It’s like a flashback from the ‘60s, but this time with neatly trimmed hair and button-down clothes.
Followers of the Maharishi Mahesh Yogi, guru to the Beatles and a generation of no-longer-young Americans, want to build a Vedic education center on a 10-acre site on North Madison Avenue to train practitioners and offer treatments to guests.
“Vedic techniques are a really ancient tradition, part of what we would call alternative medicine,” said island architect Michael Huddleston, who has been commissioned to design the center.
While plans are still in the early conceptual stages, Huddleston said the preliminary target is a 40-room facility in one or more buildings totalling some 20,000 square feet.
The proposed site is on the east side of Madison, opposite Eric Avenue and just south of Wilkes Elementary School. Huddleston said the proponents have an option on the property, but will not complete the purchase until the facility gains city approval.

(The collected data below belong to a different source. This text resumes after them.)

theorem opcodeByte_mem_of_setsPc {i : Instr} (h : i.setsPc = true) :
    opcodeByte i ∈ [0x11#8, 0x50#8, 0x54#8, 0x55#8, 0x56#8] := by
  cases i with
  | ret | call r | jmp r | jeq r | jne r => simp [opcodeByte, encode]
  | _ => cases h

/-- Settles O15: an instruction has at least one byte for `pc` to move over. -/
theorem pcStandsOnlyByJumpOrStop : Obligations.PcStandsOnlyByJumpOrStop := by
  intro s t hr hstep ht hpc
  obtain ⟨i, hf, hsets | hmoved⟩ := pc_of_cycle hr hstep ht
  · rw [State.opcodeByte_of_fetch hf]
    exact opcodeByte_mem_of_setsPc hsets
  · have hpos := encode_length_pos i
    rw [hpc] at hmoved
    omega

/-- Settles O17: a fault leaves the core Faulted, and no other completion than HLT's changes `run`. -/
theorem haltedOnlyByHlt : Obligations.HaltedOnlyByHlt := by
  intro s t hr hstep hhalted
  obtain ⟨c, n, -, rfl⟩ | ⟨-, i, hf, hc⟩ := cycle_next hr hstep
  · cases hhalted
  · obtain hrun | ⟨rfl, rfl⟩ := hc.run_eq
    · rw [hrun, hr] at hhalted
      cases hhalted
    · exact ⟨State.opcodeByte_of_fetch hf, rfl⟩

/-! #### Who changes the output stream and memory -/

/-- Settles O18: a stopped core, a fault and every completion but PRN's leave the stream. -/
theorem outputGrowsOnlyByPrn : Obligations.OutputGrowsOnlyByPrn := by
  intro s t hstep
  by_cases hr : s.run = .running
  · obtain ⟨c, n, -, rfl⟩ | ⟨-, i, hf, hc⟩ := cycle_next hr hstep
    · exact .inl rfl
    · obtain hout | ⟨x, v, rfl, hout⟩ := hc.out_eq
      · exact .inl hout
      · exact .inr ⟨State.opcodeByte_of_fetch hf, v, hout⟩
  · obtain rfl := Host.Outcome.next.inj ((stoppedCoreKeepsItsState s hr).symm.trans hstep)
    exact .inl rfl

theorem pushedSp_toNat (s : State) : (pushedSp s).toNat = ((s.reg 7).toNat + 255) % 256 := by
  rw [pushedSp, State.sp_eq_reg]
  bv_omega

/-- Settles O19: only the one push of PUSH or CALL writes memory, and it writes at the decremented SP. -/
theorem memoryChangesOnlyAtStackTop : Obligations.MemoryChangesOnlyAtStackTop := by
  intro s t hinv hstep a hne
  by_cases hr : s.run = .running
  · obtain ⟨c, n, -, rfl⟩ | ⟨-, i, hf, hc⟩ := cycle_next hr hstep
    · exact absurd rfl hne
    · obtain hmem | ⟨⟨v, hmem⟩, hi⟩ := hc.mem_eq
      · exact absurd (congrArg (Memory.read · a) hmem) hne
      · rw [hmem, State.push_read hinv.mem_wf] at hne
        refine ⟨?_, ?_⟩
        · by_contra ha
          exact hne (if_neg fun h => ha (h.trans (pushedSp_toNat s)))
        · rw [State.opcodeByte_of_fetch hf]
          obtain ⟨x, rfl⟩ | ⟨x, rfl⟩ := hi
          · exact .inl rfl
          · exact .inr rfl
  · obtain rfl := Host.Outcome.next.inj ((stoppedCoreKeepsItsState s hr).symm.trans hstep)
    exact absurd rfl hne

/-! #### The invariant (10_state.md) -/

/-- The record a cycle's fault leaves fits the state: by the order of R132. -/
theorem State.recordFits_of_cycleFault {s : State} {c : Fault} {n : Nat} (hpc : s.pc.toNat ≤ 256)
    (h : s.cycleFault = some (c, n)) : (s.raise c n).recordFits ⟨c, s.pc, n⟩ := by
  refine ⟨rfl, ?_⟩
  simp only [State.raise_pc, State.raise_mem, lookupOpcode_eq_none_iff_notMem]
  simp only [State.cycleFault] at h
  split_ifs at h with hpast hop hend1 hend2 hreg1 hreg2 hzero hcall <;> cases h <;> dsimp only
  · omega
  · omega
  · omega
  · exact ⟨hreg1.2, Nat.le_of_lt_succ (BitVec.isLt _)⟩
  · exact ⟨hreg2.2.2, Nat.le_of_lt_succ (BitVec.isLt _)⟩
  · refine ⟨rfl, ?_⟩
    obtain ⟨hdiv | hmod, -⟩ := hzero
    · exact .inl (congrArg BitVec.toNat hdiv)
    · exact .inr (congrArg BitVec.toNat hmod)
  · have hcount : operandCount (s.mem.read s.pc.toNat) = 1 := by rw [hcall.1]; rfl
    omega
  · exact ⟨Nat.not_lt.mp hpast, rfl, hop⟩

theorem cmpFlags_atMostOne (x y : Byte) : (cmpFlags x y).atMostOne := by
  simp only [Flags.atMostOne, cmpFlags, decide_eq_true_eq]
  omega

/-- A fault of the cycle keeps the invariant. -/
theorem State.Inv.raise {s : State} {c : Fault} {n : Nat} (h : s.Inv) (hc : s.cycleFault = some (c, n)) :
    (s.raise c n).Inv where
  mem_wf := h.mem_wf
  pc_range := h.pc_range
  flags_ok := h.flags_ok
  record := ⟨fun _ => rfl, fun _ => rfl⟩
  fits r hrec := by
    obtain rfl := Option.some.inj hrec
    exact State.recordFits_of_cycleFault h.pc_range hc

/-- Completing the fetched instruction keeps the invariant. -/
theorem State.Inv.completes {s t : State} {i : Instr} (h : s.Inv) (hr : s.run = .running) (hf : s.fetch = .ok i)
    (hc : Completes s i t) : t.Inv := by
  have hnone : t.fault = none := by
    rw [hc.fault_eq, ← Option.not_isSome_iff_eq_none, h.record, hr]
    decide
  have hend := State.pc_add_length_of_fetch hf
  refine ⟨?_, ?_, ?_, ?_, ?_⟩
  · obtain hmem | ⟨⟨v, hmem⟩, -⟩ := hc.mem_eq
    · rw [hmem]; exact h.mem_wf
    · rw [hmem]; exact State.push_wf h.mem_wf v
  · obtain hpc | rfl | ⟨-, target, hpc⟩ := hc.pc_eq
    · rw [hpc, State.advance_pc_toNat_of_fetch hf]; exact hend
    · exact h.pc_range
    · rw [hpc, BitVec.toNat_setWidth_of_le (by decide)]
      exact target.isLt.le
  · obtain hflags | ⟨x, y, hflags⟩ := hc.flags_eq
    · rw [hflags]; exact h.flags_ok
    · rw [hflags]; exact cmpFlags_atMostOne x y
  · rw [hnone]
    exact ⟨nofun, fun hfaulted => absurd hfaulted (hc.run_ne_faulted hr)⟩
  · intro r hrec
    rw [hnone] at hrec
    cases hrec

/-- Settles O24: a stopped core keeps its state; a cycle's fault and completion keep the invariant each. -/
theorem stepKeepsInvariant : Obligations.StepKeepsInvariant := by
  intro s t hinv hstep
  by_cases hr : s.run = .running
  · obtain ⟨c, n, hc, rfl⟩ | ⟨-, i, hf, hc⟩ := cycle_next hr hstep
    · exact hinv.raise hc
    · exact hinv.completes hr hf hc
  · obtain rfl := Host.Outcome.next.inj ((stoppedCoreKeepsItsState s hr).symm.trans hstep)
    exact hinv

end Sys2Proof.Machine

/-! ### Proofs for what the core never reads (10_state.md): the output stream, and the flags G and L. -/

namespace Sys2Proof.Machine

open Sys2Proof

/-- A relation of states that the core cannot tell apart: related states agree in all that a step reads, and every
operation of the machine keeps them related. -/
structure Unseen (R : State → State → Prop) : Prop where
  regs {s t} : R s t → t.regs = s.regs
  pc {s t} : R s t → t.pc = s.pc
  mem {s t} : R s t → t.mem = s.mem
  run {s t} : R s t → t.run = s.run
  equal {s t} : R s t → t.flags.e = s.flags.e
  setReg {s t} (r : RegIdx) (v : Byte) : R s t → R (s.setReg r v) (t.setReg r v)
  advance {s t} (n : Nat) : R s t → R (s.advance n) (t.advance n)
  jumpTo {s t} (v : Byte) : R s t → R (s.jumpTo v) (t.jumpTo v)
  emit {s t} (v : Byte) : R s t → R (s.emit v) (t.emit v)
  halt {s t} : R s t → R s.halt t.halt
  setFlags {s t} (f : Flags) : R s t → R (s.setFlags f) (t.setFlags f)
  setMem {s t} (m : Memory) : R s t → R { s with mem := m } { t with mem := m }
  raise {s t} (c : Fault) (n : Nat) : R s t → R (s.raise c n) (t.raise c n)

namespace Unseen

variable {R : State → State → Prop} (hR : Unseen R) {s t : State}
include hR

theorem reg (h : R s t) (r : RegIdx) : t.reg r = s.reg r := by
  rw [State.reg, State.reg, hR.regs h]

theorem sp (h : R s t) : t.sp = s.sp := hR.reg h 7

theorem top (h : R s t) : t.top = s.top := by
  rw [State.top, State.top, hR.sp h, hR.mem h]

theorem dropTop (h : R s t) : R s.dropTop t.dropTop := by
  rw [State.dropTop, State.dropTop, hR.sp h]
  exact hR.setReg _ _ h

theorem push {v w : State → Byte} (h : R s t) (hv : ∀ {s t}, R s t → w t = v s) : R (s.push v) (t.push w) := by
  have hsp : R (s.setSp (s.sp - 1#8)) (t.setSp (t.sp - 1#8)) := by
    rw [hR.sp h]
    exact hR.setReg _ _ h
  have hmem : (t.push w).mem = (s.push v).mem := by
    rw [State.push_mem, State.push_mem, hv hsp, hR.mem h, hR.sp hsp]
  change R { s.setSp (s.sp - 1#8) with mem := (s.push v).mem } { t.setSp (t.sp - 1#8) with mem := (t.push w).mem }
  rw [hmem]
  exact hR.setMem _ hsp

theorem withReg {j k : RegIdx → State} (op : Byte) (h : R s t) (hk : ∀ r, R (j r) (k r)) :
    R (s.withReg op j) (t.withReg op k) := by
  unfold State.withReg
  cases regIndex op with
  | some r => exact hk r
  | none => exact hR.raise _ _ h

theorem withRegs {j k : RegIdx → RegIdx → State} (op1 op2 : Byte) (h : R s t) (hk : ∀ a b, R (j a b) (k a b)) :
    R (s.withRegs op1 op2 j) (t.withRegs op1 op2 k) :=
  hR.withReg op1 h fun a => hR.withReg op2 h (hk a)

/-- Related states execute to related states. -/
theorem exec (i : Instr) (h : R s t) :
    ∃ s' t', exec i s = .next s' ∧ exec i t = .next t' ∧ R s' t' := by
  cases i with
  | hlt => exact ⟨_, _, rfl, rfl, hR.halt h⟩
  | ret => exact ⟨_, _, rfl, rfl, by rw [hR.top h]; exact hR.dropTop (hR.jumpTo _ h)⟩
  | ldi x imm => exact ⟨_, _, rfl, rfl, hR.withReg x h fun r => hR.advance 3 (hR.setReg r imm h)⟩
  | prn x => exact ⟨_, _, rfl, rfl, hR.withReg x h fun r => by rw [hR.reg h]; exact hR.advance 2 (hR.emit _ h)⟩
  | push x => exact ⟨_, _, rfl, rfl, hR.withReg x h fun r => hR.advance 2 (hR.push h fun h => hR.reg h r)⟩
  | pop x =>
    refine ⟨_, _, rfl, rfl, hR.withReg x h fun r => ?_⟩
    rw [hR.top h]
    exact hR.advance 2 (hR.dropTop (hR.setReg r _ h))
  | jmp x => exact ⟨_, _, rfl, rfl, hR.withReg x h fun r => by rw [hR.reg h]; exact hR.jumpTo _ h⟩
  | jeq x | jne x =>
    refine ⟨_, _, rfl, rfl, hR.withReg x h fun r => ?_⟩
    rw [hR.reg h, hR.equal h]
    have hjump := hR.jumpTo (s.reg r) h
    have hskip := hR.advance 2 h
    split <;> assumption
  | call x =>
    refine ⟨_, _, rfl, rfl, hR.withReg x h fun r => ?_⟩
    have hpush (v : Byte) : R (s.push fun _ => v) (t.push fun _ => v) := hR.push h fun _ => rfl
    dsimp only
    rw [hR.pc h]
    split
    · exact hR.raise _ _ h
    · rw [hR.reg (hpush _)]
      exact hR.jumpTo _ (hpush _)
  | not x => exact ⟨_, _, rfl, rfl, hR.withReg x h fun r => by rw [hR.reg h]; exact hR.advance 2 (hR.setReg r _ h)⟩
  | cmp x y =>
    refine ⟨_, _, rfl, rfl, hR.withRegs x y h fun a b => ?_⟩
    rw [hR.reg h, hR.reg h]
    exact hR.advance 3 (hR.setFlags _ h)
  | div x y | mod x y =>
    refine ⟨_, _, rfl, rfl, hR.withRegs x y h fun a b => ?_⟩
    rw [hR.reg h, hR.reg h]
    split
    · exact hR.raise _ _ h
    · exact hR.advance 3 (hR.setReg a _ h)
  | add x y | sub x y | mul x y | and x y | or x y | xor x y | shl x y | shr x y =>
    refine ⟨_, _, rfl, rfl, hR.withRegs x y h fun a b => ?_⟩
    rw [hR.reg h, hR.reg h]
    exact hR.advance 3 (hR.setReg a _ h)

theorem fetch (h : R s t) : t.fetch = s.fetch := by
  rw [State.fetch, State.fetch, hR.mem h, hR.pc h]

/-- Related states step to related states. -/
theorem step (h : R s t) {s' : State} (hs : step s = .next s') : ∃ t', step t = .next t' ∧ R s' t' := by
  obtain ⟨hr, he⟩ | ⟨hr, i, hf, he⟩ | ⟨hr, c, n, hf, he⟩ := step_cases s
  · obtain rfl := Host.Outcome.next.inj (he.symm.trans hs)
    exact ⟨t, stoppedCoreKeepsItsState t (by rwa [hR.run h]), h⟩
  · obtain ⟨s'', t', hs', ht', hrel⟩ := hR.exec i h
    obtain rfl := Host.Outcome.next.inj (hs'.symm.trans (he.symm.trans hs))
    exact ⟨t', (step_of_fetch_ok (by rw [hR.run h, hr]) (by rw [hR.fetch h, hf])).trans ht', hrel⟩
  · obtain rfl := Host.Outcome.next.inj (he.symm.trans hs)
    exact ⟨_, step_of_fetch_error (by rw [hR.run h, hr]) (by rw [hR.fetch h, hf]), hR.raise c n h⟩

end Unseen

/-- The second state is the first with earlier output before its own. -/
def OutputBefore (o : List Byte) (s t : State) : Prop := t = { s with out := o ++ s.out }

theorem unseen_outputBefore (o : List Byte) : Unseen (OutputBefore o) where
  regs := by rintro s _ rfl; rfl
  pc := by rintro s _ rfl; rfl
  mem := by rintro s _ rfl; rfl
  run := by rintro s _ rfl; rfl
  equal := by rintro s _ rfl; rfl
  setReg r v := by rintro rfl; rfl
  advance n := by rintro rfl; rfl
  jumpTo v := by rintro rfl; rfl
  emit v := by rintro rfl; simp [OutputBefore, State.emit]
  halt := by rintro s _ rfl; rfl
  setFlags f := by rintro rfl; rfl
  setMem m := by rintro rfl; rfl
  raise c n := by rintro rfl; rfl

The proposal doesn’t sit well with the neighbors, about 65 of whom showed up Monday at a community-outreach meeting.
“Every single person that showed up was unhappy,” said Paul Ziakin, an Eric Avenue resident. “With the traffic, trucks, deliveries and lights, its totally inappropriate for a residential neighborhood.”
Classified as an educational and health-care facility, the project would require a conditional use permit, said city planner Joshua Machen. The Bainbridge Island City Council must approve CUPs.

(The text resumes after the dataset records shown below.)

/-! ### Read commands -/

/-- R227, R26, R27: each READ_REG appends its register's content and changes nothing else. -/
def Obligations.ReadRegAppendsItsRegister : Prop :=
  ∀ s : State,
    exec .readRegStatus s = .next { s with resp := s.resp ++ [s.status] } ∧
    exec .readRegAttack s = .next { s with resp := s.resp ++ [s.patch.attack] } ∧
    exec .readRegDecay s = .next { s with resp := s.resp ++ [s.patch.decay] } ∧
    exec .readRegSustain s = .next { s with resp := s.resp ++ [s.patch.sustain] } ∧
    exec .readRegRelease s = .next { s with resp := s.resp ++ [s.patch.release] } ∧
    exec .readRegGlide s = .next { s with resp := s.resp ++ [s.patch.glide] } ∧
    exec .readRegGain s = .next { s with resp := s.resp ++ [s.cfg.gain] } ∧
    exec .readRegNvoices s = .next { s with resp := s.resp ++ [BitVec.ofNat 32 s.cfg.nvoices] } ∧
    exec .readRegSr s = .next { s with resp := s.resp ++ [BitVec.ofNat 32 s.cfg.sr] }

/-- R228: each READ_VOICE of a voice in the pool appends that voice's field and changes nothing else; with an index outside the
pool each raises CV, appends nothing and changes nothing else. -/
def Obligations.ReadVoiceAppendsItsField : Prop :=
  (∀ (s : State) (k : Nat) (v : Voice), k < s.cfg.nvoices → s.voices[k]? = some v →
    exec (.readVoiceActive k) s = .next { s with resp := s.resp ++ [if v.active then 1#32 else 0#32] } ∧
    exec (.readVoicePhase k) s = .next { s with resp := s.resp ++ [v.phase] } ∧
    exec (.readVoiceOscFreq k) s = .next { s with resp := s.resp ++ [v.oscFreq] } ∧
    exec (.readVoiceStart k) s = .next { s with resp := s.resp ++ [v.start] } ∧
    exec (.readVoiceEnd k) s = .next { s with resp := s.resp ++ [v.endFreq] } ∧
    exec (.readVoiceN k) s = .next { s with resp := s.resp ++ [v.n] } ∧
    exec (.readVoiceRel k) s = .next { s with resp := s.resp ++ [if v.rel then 1#32 else 0#32] } ∧
    exec (.readVoiceNRel k) s = .next { s with resp := s.resp ++ [v.nRel] } ∧
    exec (.readVoiceRelAmp k) s = .next { s with resp := s.resp ++ [v.relAmp] } ∧
    exec (.readVoiceRtgAmp k) s = .next { s with resp := s.resp ++ [v.rtgAmp] } ∧
    (∀ w, s.cfg.wave[k]? = some w → exec (.readVoiceWave k) s = .next { s with
      resp := s.resp ++ [match w with | .sine => 0#32 | .saw => 1#32 | .square => 2#32] }) ∧
    exec (.readVoiceState k) s = .next { s with resp := s.resp ++ [(envState s.cfg s.patch v).code] } ∧
    exec (.readVoiceAmp k) s = .next { s with resp := s.resp ++ [ampAt s.cfg s.patch v] }) ∧
  (∀ (s : State) (i : Instr) (k : Nat), voiceRead i = some k → s.cfg.nvoices ≤ k →
    exec i s = .next { s with status := s.status ||| 0x00000002#32 })

/-- R56, R227, R228: a READ_REG, and a READ_VOICE of a voice in the pool, appends one word and changes nothing else, `STATUS`
included, and issued again appends the same word; a READ_VOICE outside the pool sets CV and changes nothing else, and issued again
changes nothing. -/
def Obligations.ReadsAreIdempotent : Prop :=
  ∀ (i : Instr) (s t : State), isRead i = true → exec i s = .next t →
    ((∀ k, voiceRead i = some k → k < s.cfg.nvoices) →
      ∃ w, t = { s with resp := s.resp ++ [w] } ∧ exec i t = .next { t with resp := t.resp ++ [w] }) ∧
    (∀ k, voiceRead i = some k → s.cfg.nvoices ≤ k →
      t = { s with status := s.status ||| 0x00000002#32 } ∧ exec i t = .next t)

/-- R229: a setter's value is what the next command reads. -/
def Obligations.SetterIsVisibleAtOnce : Prop :=
  ∀ (s : State) (x : F32), x.toNat ≤ 0x7F800000 →
    Runs s [.command (encode (.setAttack x)), .command (encode .readRegAttack)]
      { s with input := [], patch := { s.patch with attack := x }, resp := s.resp ++ [x] } ∧
    Runs s [.command (encode (.setDecay x)), .command (encode .readRegDecay)]
      { s with input := [], patch := { s.patch with decay := x }, resp := s.resp ++ [x] } ∧
    (x.toNat ≤ 0x3F800000 → Runs s [.command (encode (.setSustain x)), .command (encode .readRegSustain)]
      { s with input := [], patch := { s.patch with sustain := x }, resp := s.resp ++ [x] }) ∧
    Runs s [.command (encode (.setRelease x)), .command (encode .readRegRelease)]
      { s with input := [], patch := { s.patch with release := x }, resp := s.resp ++ [x] } ∧
    Runs s [.command (encode (.setGlide x)), .command (encode .readRegGlide)]
      { s with input := [], patch := { s.patch with glide := x }, resp := s.resp ++ [x] }

/-! ### The whole machine -/

/-- R300: no error and no operand stops the block: every step and every command gives a next state. -/
def Obligations.NothingStopsTheBlock : Prop :=
  (∀ s : State, ∃ t, step s = .next t) ∧ (∀ (i : Instr) (s : State), ∃ t, exec i s = .next t)

/-- R306, R26: a command that executes raises no ILL and at most CV, an illegal word raises ILL and no CV, and no step but reset
clears a status bit. -/
def Obligations.StatusBitsAreSticky : Prop :=
  (∀ (i : Instr) (s t : State), exec i s = .next t → t.status = s.status ∨ t.status = s.status ||| 0x00000002#32) ∧
  (∀ (w : CmdWord) (c : IllegalCause) (s t : State), decode w = .error c → runWord w s = .next t →
    t.status = s.status ||| 0x00000001#32) ∧
  (∀ s t : State, step s = .next t → s.input.head? ≠ some .reset →
    ∀ b, s.status.getLsbD b = true → t.status.getLsbD b = true)

/-- R29, R55: exactly SAMPLE, READ_REG and READ_VOICE append to the response stream, at most one word each; SAMPLE and READ_REG
always append one. -/
def Obligations.OnlyThreeCommandsRespond : Prop :=
  ∀ (i : Instr) (s t : State), exec i s = .next t →
    (responds i = false → t.resp = s.resp) ∧
    (responds i = true → t.resp = s.resp ∨ ∃ w, t.resp = s.resp ++ [w]) ∧
    (responds i = true → voiceRead i = none → ∃ w, t.resp = s.resp ++ [w])

/-- R21, R22, R25 to R27, R29, R105, R305, R401: no command writes state that is not its own.  No command changes the parameters,
the size of the pool or the inputs to come; each patch register is changed by its own setter alone; of a voice's fields PLAY
leaves `PHASE` and `OSC_FREQ`, STOP all but `REL`, `N_REL` and `REL_AMP`, SAMPLE all but `PHASE`, `OSC_FREQ`, `N` and `ACTIVE`, and
every other command leaves all of them; the responses already there stay, and only SAMPLE and the reads add to them; `STATUS` is
changed by CV alone, and not by STOP, SAMPLE, READ_REG or a READ_VOICE in the pool. -/
def Obligations.EachCommandWritesOnlyItsOwn : Prop :=
  ∀ (i : Instr) (s t : State), exec i s = .next t →
    (t.cfg = s.cfg ∧ t.voices.length = s.voices.length ∧ t.input = s.input) ∧
    (((∀ x, i ≠ .setAttack x) → t.patch.attack = s.patch.attack) ∧
      ((∀ x, i ≠ .setDecay x) → t.patch.decay = s.patch.decay) ∧
      ((∀ x, i ≠ .setSustain x) → t.patch.sustain = s.patch.sustain) ∧
      ((∀ x, i ≠ .setRelease x) → t.patch.release = s.patch.release) ∧
      ((∀ x, i ≠ .setGlide x) → t.patch.glide = s.patch.glide)) ∧
    (writesVoices i = false → t.voices = s.voices) ∧
    (∀ (j : Nat) (v w : Voice), s.voices[j]? = some v → t.voices[j]? = some w →
      ((∀ x, i = .play x → w.phase = v.phase ∧ w.oscFreq = v.oscFreq) ∧
        (∀ x, i = .stop x → w = { v with rel := w.rel, nRel := w.nRel, relAmp := w.relAmp }) ∧
        (i = .sample → w = { v with phase := w.phase, oscFreq := w.oscFreq, n := w.n, active := w.active }))) ∧
    ((responds i = false → t.resp = s.resp) ∧ ∃ ws, t.resp = s.resp ++ ws) ∧
    ((t.status = s.status ∨ t.status = s.status ||| 0x00000002#32) ∧
      (∀ x, i = .stop x → t.status = s.status) ∧
      (responds i = true → (∀ k, voiceRead i = some k → k < s.cfg.nvoices) → t.status = s.status))

/-- R30, R175: only SAMPLE clears `ACTIVE`, only PLAY sets it, only STOP sets `REL` and only PLAY clears it. -/
def Obligations.VoiceFlagsChangeOnlyAsListed : Prop :=
  ∀ (i : Instr) (s t : State) (j : Nat) (v w : Voice), exec i s = .next t →
    s.voices[j]? = some v → t.voices[j]? = some w →
      (v.active = true → w.active = false → i = .sample) ∧
      (v.active = false → w.active = true → ∃ x, i = .play x) ∧
      (v.rel = false → w.rel = true → ∃ x, i = .stop x) ∧
      (v.rel = true → w.rel = false → ∃ x, i = .play x)

/-- R21 to R26, R402: the state after reset meets the invariant, whatever the parameters; so does `State.reset`, whose parameters
are the model's choice (notes/assumptions/1.md). -/
def Obligations.ResetStateMeetsTheInvariant : Prop :=
  (∀ c : Config, ConfigWf c → Inv (State.resetOf c)) ∧ Inv State.reset

/-- R402: in the reset state every invariant holds, every voice is idle, SAMPLE answers `0x00000000`, every amplitude is `+0.0` and
every envelope is in state 0. -/
def Obligations.ResetStateIsSilent : Prop :=
  ∀ c : Config, ConfigWf c →
    Inv (State.resetOf c) ∧
    exec .sample (State.resetOf c) = .next { State.resetOf c with resp := [0x00000000#32] } ∧
    ∀ v ∈ (State.resetOf c).voices,
      v.active = false ∧ ampAt c (State.resetOf c).patch v = 0x00000000#32 ∧
        envState c (State.resetOf c).patch v = .retriggerFade

/-- R23 to R26, R103: the invariant is kept by every step, whatever the host does. -/
def Obligations.StepKeepsTheInvariant : Prop :=
  ∀ s t : State, Inv s → step s = .next t → Inv t

/-- R23: every state that any sequence of host inputs reaches from reset meets the invariant, and every such sequence runs to
its end. -/
def Obligations.EveryRunKeepsTheInvariant : Prop :=
  ∀ (c : Config) (hs : List HostInput), ConfigWf c → ∃ t, Runs (State.resetOf c) hs t ∧ Inv t
end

Buildings would be in a Northwest style, Huddleston said, and would be be screened from the road both by vegetation and the terrain.
Candace Badgett, who owns a similar facility in Fairfield, Iowa, and who would manage the Bainbridge facility, said the island is a perfect spot for the meditation-centered stress relief of Vedic health-care.
“I wanted a facility in Seattle, and looked all around the area,” she said. “When I ended up on Bainbridge Island, I said ‘this is it.’
“You get on that ferry and all of Seattle fades into the background – all the stress and the worry. But it’s still only 30 minutes away,” she said.
The center would treat what she calls “chronic diseases” like arthritis, fibromyalgia and headaches.
“We don’t deal with things like AIDs or cancer,” she said, “but our approach can make enormous headway. Conditions related to stress are our specialty.”
Best known for promoting Transcendental Meditation, the Maharishi was a driving force behind the revival of Ayurvedic health care, traditional Indian techniques that followers say became corrupted during the British occupation of India.
Treatments are based on a vegetarian diet, meditation, various non-invasive therapies and “cleansings” of the digestive system.
The Iowa facility, called The Raj, is considered one of the Midwest’s best spas, according to a recent article in a Minneapolis newspaper. And it is priced accordingly – a three-day program costs $1,800.
Huddleston said traffic and noise impacts would be slight because meals will be served at the facility, stays will be lengthy and guests will arrive and leave by shuttle car.
“Four single-family homes would create more traffic,” he said. “This is much more like a retreat or a spa than a traditional medical facility.”
The land is zoned at the island’s lowest residential density of one home per two-and-a-half acres. Educational and health-care facilities are permitted as conditional uses in that zone.
The neighbors do not buy the comparison.
“They’re trying to tell us that a 40-unit medical facility would have less impact than four homes,” Ziakin said. “Forty rooms means 40 toilets, compared to 12 at most in the homes, and that land is right over the aquifer for the area. They would need some sort of sewage-treatment plant.
“I think they may have done more harm than good by brushing off the neighbors’ questions, saying it’s no big deal.”
Neighborhood opponents have put up a website at www23.brinkster.com/nwusers, and have an email address, bimadisonave@hotmail.com. They are planning an organizational meeting for next week.
Ziakin said the neighbors want to keep their opposition focused on issues of noise and traffic, but he admitted he had personal concerns about the planned program.
“I’ve looked at that group’s websites, and it’s pretty far out if you ask me,” he said. “We’d rather see homes over there with families, kids and dogs.”